Foram muitas e muitas pessoas, e eu estava cansada.
- Ainda falta? - perguntei debruçada na mesa.
- Um cara.
- Espero que vala a pena.
- E aí, beleza. - levantei os olhos, caraca.
- Cê dança funk, Moreno? - a Bru disparou nos fazendo rir. Bruna taradjenha.
- É, danço sim, também.
- Senta por favor. - falei.
- Fala de você.
- Tem quantos anos?
- É solteiro? Mora aonde?
- Bando de taradas. - a Kamila gargalhou - Deixem o menino falar.
- Sou o Samuel, tenho vinte e cinco anos... - ele falou bastante mas acho que só quem prestou atenção foi a Kamila, e o Cauê, que cursou Psicologia e manja desses negócio de entrevista, os únicos que estavam realmente avaliando os candidatos.
- Pra mim tá contratado.
- Temos que ver mais além da beleza que ele tem, por que foi demitido do último emprego?
- Fale a verdade, se estiver mentindo descobriremos. - o Cauê avisou.
- Eu fiquei com a mulher do dono da academia.
- Cê o que? Tem que saber dividir vida pessoal e trabalho.
- Aqui as duas donas são solteiras, não vai ter problema com isso. - a Lia disse jogando o cabelo e ganhou um tapinha da Bruna.
- Gente foco na entrevista, e não esqueçam da lei do quem viu primeiro. No caso todas perdemos, o mino é da Bia. - falei, ele estava gostando de ser "querido".
- Sinceridade é um ponto positivo vai? - a Lia falou, meio implorando.
- Vamos ver e te ligaremos para confirmar, ou não.
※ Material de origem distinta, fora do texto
-- ==== Sys2Proof/Certificates/Slice0/Obligations.lean ====
section
/-!
DEFINITION. The statements for the provers, and the vocabulary they are made in beside Safety.lean's (namespace Sys2Proof.Claims). Where a
docstring names a log entry, that clause is the model's choice and no rule of the spec.
-/
section
open Sys2Proof Sys2Proof.Machine Sys2Proof.Claims

namespace Sys2Proof.Claims

/-- Integer arithmetic, logic and moves of a register or an immediate (R145, R148): a is the accumulator, b the operand, l the latch. -/
def integerOp : Instr → Option LaneOp
  | .mov x => some ⟨none, x, immI, fun _ b _ => b⟩
  | .movL n x false => some ⟨some n, x, immI, fun _ b _ => b⟩
  | .movL n x true => some ⟨some n, x, widenE, fun _ b _ => b⟩
  | .iadd x => some ⟨none, x, immI, fun a b _ => a + b⟩
  | .isub x => some ⟨none, x, immI, fun a b _ => a - b⟩
  | .irsub x => some ⟨none, x, immI, fun a b _ => b - a⟩
  | .imul x => some ⟨none, x, immI, fun a b _ => a * b⟩
  | .imac x => some ⟨none, x, immI, fun a b l => a + l * b⟩
  | .imax x => some ⟨none, x, immI, fun a b _ => if a.toInt < b.toInt then b else a⟩
  | .imin x => some ⟨none, x, immI, fun a b _ => if b.toInt < a.toInt then b else a⟩
  | .zmax x => some ⟨none, x, immZ, fun a b _ => if a.toNat < b.toNat then b else a⟩
  | .zmin x => some ⟨none, x, immZ, fun a b _ => if b.toNat < a.toNat then b else a⟩
  | .and x => some ⟨none, x, immZ, fun a b _ => a &&& b⟩
  | .or x => some ⟨none, x, immZ, fun a b _ => a ||| b⟩
  | .xor x => some ⟨none, x, immZ, fun a b _ => a ^^^ b⟩
  | .andn x => some ⟨none, x, immZ, fun a b _ => a &&& ~~~b⟩
  | .iaddL n x => some ⟨some n, x, immI, fun a b _ => a + b⟩
  | .isubL n x => some ⟨some n, x, immI, fun a b _ => a - b⟩
  | .irsubL n x => some ⟨some n, x, immI, fun a b _ => b - a⟩
  | .imulL n x => some ⟨some n, x, immI, fun a b _ => a * b⟩
  | .imacL n x => some ⟨some n, x, immI, fun a b l => a + l * b⟩
  | .imaxL n x => some ⟨some n, x, immI, fun a b _ => if a.toInt < b.toInt then b else a⟩
  | .iminL n x => some ⟨some n, x, immI, fun a b _ => if b.toInt < a.toInt then b else a⟩
  | .zmaxL n x => some ⟨some n, x, immZ, fun a b _ => if a.toNat < b.toNat then b else a⟩
  | .zminL n x => some ⟨some n, x, immZ, fun a b _ => if b.toNat < a.toNat then b else a⟩
  | .andL n x => some ⟨some n, x, immZ, fun a b _ => a &&& b⟩
  | .orL n x => some ⟨some n, x, immZ, fun a b _ => a ||| b⟩
  | .xorL n x => some ⟨some n, x, immZ, fun a b _ => a ^^^ b⟩
  | .andnL n x => some ⟨some n, x, immZ, fun a b _ => a &&& ~~~b⟩
  | _ => none

/-- Shifts (R149): the whole operand is the count; from 32 on SHL and SHR give zero and SAR the sign; ROL takes the count modulo 32. -/
def shiftOp : Instr → Option LaneOp
  | .shl x => some ⟨none, x, immZ, fun a b _ => a <<< b.toNat⟩
  | .shr x => some ⟨none, x, immZ, fun a b _ => a >>> b.toNat⟩
  | .sar x => some ⟨none, x, immZ, fun a b _ => a.sshiftRight b.toNat⟩
  | .rol x => some ⟨none, x, immZ, fun a b _ => a.rotateLeft b.toNat⟩
  | .shlL n x => some ⟨some n, x, immZ, fun a b _ => a <<< b.toNat⟩
  | .shrL n x => some ⟨some n, x, immZ, fun a b _ => a >>> b.toNat⟩
  | .sarL n x => some ⟨some n, x, immZ, fun a b _ => a.sshiftRight b.toNat⟩
  | .rolL n x => some ⟨some n, x, immZ, fun a b _ => a.rotateLeft b.toNat⟩
  | _ => none

/-- Bit operations (R150, R151): counts, reversal, sign bits, a field. Bit i of a reversal is bit 31 − i. -/
def bitOp : Instr → Option LaneOp
  | .fabs n => some ⟨some n, .imm 0, immI, fun a _ _ => a &&& 0x7FFFFFFF#32⟩
  | .fneg n => some ⟨some n, .imm 0, immI, fun a _ _ => a ^^^ 0x80000000#32⟩
  | .popc n => some ⟨some n, .imm 0, immI, fun a _ _ => BitVec.ofNat 32 ((List.range 32).filter (fun i => a.getLsbD i)).length⟩
  | .clz n => some ⟨some n, .imm 0, immI, fun a _ _ => BitVec.ofNat 32 (((List.range 32).map (fun i => a.getLsbD (31 - i))).takeWhile (fun b => !b)).length⟩
  | .brev n => some ⟨some n, .imm 0, immI, fun a _ _ => a.reverse⟩
  | .bfe n x pos => some ⟨some n, x, immZ, fun a b _ => (a >>> pos.toNat) &&& BitVec.ofNat 32 (2 ^ min b.toNat 32 - 1)⟩
  | _ => none

/-- Integer division (R67, R153): toward zero, the remainder with the dividend's sign. -/
def divisionOp : Instr → Option LaneOp
  | .idiv n x => some ⟨some n, x, immI, fun a b _ => BitVec.ofInt 32 (a.toInt.tdiv b.toInt)⟩
  | .zdiv n x => some ⟨some n, x, immZ, fun a b _ => BitVec.ofNat 32 (a.toNat / b.toNat)⟩
  | .irem n x => some ⟨some n, x, immI, fun a b _ => BitVec.ofInt 32 (a.toInt.tmod b.toInt)⟩
  | .zrem n x => some ⟨some n, x, immZ, fun a b _ => BitVec.ofNat 32 (a.toNat % b.toNat)⟩
  | _ => none

/-- An FP32 operation under `ACTL`'s rounding (R146), and under its own (R147). -/
def fpWith (op : FpOp) (rm : DWord → RM) (actl : DWord) (a b l : Word) : Word × Flags := fp32 op (rm actl) (actlFtz actl) a b l
/-- A packed operation on both halves (R79, R156). -/
def packedWith (op : FpOp) (f : HFmt) (rm : RM) (_ : DWord) (a b l : Word) : Word × Flags := packedLane op f rm a b l

/-- Floating-point instructions (R146, R147, R152, R154 to R156). -/
def floatOp : Instr → Option FloatOp
  | .fadd x => some ⟨none, x, widenE, fpWith .add actlRm⟩
  | .fsub x => some ⟨none, x, widenE, fpWith .sub actlRm⟩
  | .frsub x => some ⟨none, x, widenE, fpWith .rsub actlRm⟩
  | .fmul x => some ⟨none, x, widenE, fpWith .mul actlRm⟩
  | .fmac x => some ⟨none, x, widenE, fpWith .mac actlRm⟩
  | .fnmac x => some ⟨none, x, widenE, fpWith .nmac actlRm⟩
  | .fmla x => some ⟨none, x, widenE, fpWith .mla actlRm⟩
  | .fmax x => some ⟨none, x, widenE, fpWith .max actlRm⟩
  | .fmin x => some ⟨none, x, widenE, fpWith .min actlRm⟩
  | .faddL n x => some ⟨some n, x, widenE, fpWith .add actlRm⟩
  | .fsubL n x => some ⟨some n, x, widenE, fpWith .sub actlRm⟩
  | .frsubL n x => some ⟨some n, x, widenE, fpWith .rsub actlRm⟩
  | .fmulL n x => some ⟨some n, x, widenE, fpWith .mul actlRm⟩
  | .fmacL n x => some ⟨some n, x, widenE, fpWith .mac actlRm⟩
  | .fnmacL n x => some ⟨some n, x, widenE, fpWith .nmac actlRm⟩
  | .fmlaL n x => some ⟨some n, x, widenE, fpWith .mla actlRm⟩
  | .fmaxL n x => some ⟨some n, x, widenE, fpWith .max actlRm⟩
  | .fminL n x => some ⟨some n, x, widenE, fpWith .min actlRm⟩
  | .fdiv n x => some ⟨some n, x, widenE, fpWith .div actlRm⟩
  | .faddx n x rm => some ⟨some n, x, widenE, fpWith .add (fun _ => rm)⟩
  | .fmulx n x rm => some ⟨some n, x, widenE, fpWith .mul (fun _ => rm)⟩
  | .fmacx n x rm => some ⟨some n, x, widenE, fpWith .mac (fun _ => rm)⟩
  | .fmlax n x rm => some ⟨some n, x, widenE, fpWith .mla (fun _ => rm)⟩
  | .sfu n fn => some ⟨some n, .imm 0, immI, fun c a _ _ => sfuLane fn (actlRm c) (actlFtz c) a⟩
  | .cvt rm n code sat => some ⟨some n, .imm 0, immI, fun c a _ _ => cvtLane code rm sat (actlFtz c) a⟩
  | .hadd2 n x f rm => some ⟨some n, x, widenPacked f, packedWith .add f rm⟩
  | .hsub2 n x f rm => some ⟨some n, x, widenPacked f, packedWith .sub f rm⟩
  | .hmul2 n x f rm => some ⟨some n, x, widenPacked f, packedWith .mul f rm⟩
  | .hfma2 n x f rm => some ⟨some n, x, widenPacked f, packedWith .mac f rm⟩
  | .hmax2 n x f rm => some ⟨some n, x, widenPacked f, packedWith .max f rm⟩
  | .hmin2 n x f rm => some ⟨some n, x, widenPacked f, packedWith .min f rm⟩
  | _ => none

/-- A lane operation completes at once: the result stands in every executing lane of its accumulator; of everything else only the
front end's place moves, and no flag changes. -/
def Completes (i : Instr) (o : LaneOp) (s : State) (g : Workgroup) (w : Warp) : Prop :=
  let n := strandOf w o.n
  ∃ t g' w', exec i s = .next t ∧ AccOnly s t g g' w w' n (lengthOf o.n) ∧ g'.astat = g.astat
    ∧ Result g g' w w' n (fun l => o.f (laneOf (g.kval w n) l) (operandOf w o.imm l o.src) (laneOf (w.latchOf n) l))

/-- A lane operation may run now. -/
def Ready (o : LaneOp) (s : State) (g : Workgroup) (w : Warp) : Prop := s.RunsNow g w (strandOf w o.n) (usesOf o.src)

/-- What the latch of accumulator `n` becomes (R145). -/
def LatchResult (w w' : Warp) (n : Nat) (f : Nat → Word) : Prop :=
  ∀ m l, l < 32 → laneOf (w'.latchOf m) l = if m = n ∧ (w.exec w.hdr).getLsbD l = true then f l else laneOf (w.latchOf m) l

/-- What register `r` becomes (R145). -/
def RegisterResult (w w' : Warp) (r : Nat) (f : Nat → Word) : Prop :=
  ∀ q l, l < 32 → laneOf (w'.greg q) l = if q = r ∧ (w.exec w.hdr).getLsbD l = true then f l else laneOf (w.greg q) l

/-- What predicate `p` becomes: the lanes outside the executing set keep it (R157). -/
def PredicateResult (w w' : Warp) (p : Nat) (f : Nat → Bool) : Prop :=
  ∀ q l, l < 32 → (w'.pred q).getLsbD l = if q = p ∧ p ≠ 0 ∧ (w.exec w.hdr).getLsbD l = true then f l else (w.pred q).getLsbD l

/-- MLAT in its short and long forms. -/
def latchOp : Instr → Option LaneOp
  | .mlat x => some ⟨none, x, immI, fun _ b _ => b⟩
  | .mlatL n x false => some ⟨some n, x, immI, fun _ b _ => b⟩
  | .mlatL n x true => some ⟨some n, x, widenE, fun _ b _ => b⟩
  | _ => none

/-- PUTG in its short and long forms: strand and register. -/
def putgOp : Instr → Option (Option (BitVec 4) × BitVec 8)
  | .putg r => some (none, r)
  | .putgL n r => some (some n, r)
  | _ => none

/-- NOP in its short and long forms. -/
def nopOp : Instr → Option (Option (BitVec 4))
  | .nop => some none
  | .nopL n => some (some n)
  | _ => none

/-- A combine of R157. -/
def combined (c : Combine) (old new : Bool) : Bool :=
  match c with
  | .set => new
  | .and => old && new
  | .or => old || new

/-- The condition of an integer compare (R157). -/
def integerHolds (c : ICond) (a b : Word) : Bool :=
  match c with
  | .eq => decide (a.toInt = b.toInt)
  | .ne => decide (a.toInt ≠ b.toInt)
  | .lt => decide (a.toInt < b.toInt)
  | .le => decide (a.toInt ≤ b.toInt)
  | .gt => decide (a.toInt > b.toInt)
  | .ge => decide (a.toInt ≥ b.toInt)
  | .zlt => decide (a.toNat < b.toNat)
  | .zge => decide (a.toNat ≥ b.toNat)

/-- Immediates of ICMP widen by Z for the unsigned conditions, by I for the others (R125). -/
def icmpImm (c : ICond) : BitVec 8 → Word := if c == .zlt || c == .zge then immZ else immI

/-- Uses of a compare. -/
def compareUses (x : Src) (p : BitVec 3) (c : Combine) : Uses :=
  { regs := srcGregs x, readsG := srcGregs x, readsP := if c == .set then [] else [p.toNat], writesP := [p.toNat] }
Pode sair, obrigada. - o Cauê disse e ele foi.
- Viu que bunda que ele tem? - comentei - Eu quero ele rebolando aqui.
- Eu apoio. - a Bru levantou a mão e a Kami concordou, como ela mesmo disse "em partes".
- Eu queria que ele já tivesse rebolado hoje.
- Vocês tem que ver mais que beleza, que ele nem tem tanta, pra não ter prejuízo depois.
- Vamos ver direito, Cauê relaxe. Temos que contratar um gestor financeiro e um advogado.
- É, Lia mas advogado tem o Gui. Quero ele.
- Tudo bem, e eu também conheço das leis. Tive que ficar até quase o último período né. - revirou os olhos.
- Quando vão inaugurar? - a Bru perguntou.
- No final de setembro ou começo de novembro né?
- Uhum, ou até em dezembro, por que a gente pega o começo das férias e o povo quer emagrecer pro verão. - a Lia explicou.
- Vai ter poledance aqui né? - a Kami perguntou.
- Ioga também, e chairdance.
- Acho sexy. - o Cauê disse e nós rimos - Vou arrumar uma professora pra mim ou quem sabe uma aluna mesmo.
- Qual vai ser o nome? Vocês ainda não decidiram?
- Isso ficou com a Lia.
- Vai ser "Novo jeito".
- Academia novo jeito, taí gostei.
- Sorvete pra comemorar o último dia de seleção? - a Lia sugeriu.
- Sim! - respondemos em uníssono.
- O Cauê paga!
- Sim! - elas me disseram rindo.
- Naão! - ele falou.
- Lia, cê tem vistoriado a obra? - perguntei quando saímos.
- Ahaam, tudo como no projeto. Está quase toda em pé. - seus olhos brilharam.
Ainda bem que o Pai dela pagou a maioria das coisas, eu iria à falência com tanto luxo desnecessário que ela quis, as vezes ela é muito exagerada.





Oi e tchau.
Se tiver gente lendo aqui, quero pedir que divulguem a fic, por favor?! Vai ser bom, com mais gente lendo e cobrando capítulos eu irei postar mais rápido. Por favor!

Capítulo 8.

" Bum, tchibum, tchibum na piscina. "

 
Chegamos tarde na noite passada e acordamos mais tarde ainda, desci para tomar café.
- Bom dia, Mãe.
- Bom dia, Filha.
- Antes que pergunte, não bebi lá. Só água e suco.
- Huum, fez bem.
- Cadê a Kamila e o Guilherme?
- Não desceram ainda. - ri, e peguei uma fatia de bolo.
Comia distraída quando a Kamila desceu as escadas correndo e colocou - lê-se quase jogou - O notebook na minha frente. Quase engasguei e comecei a ler.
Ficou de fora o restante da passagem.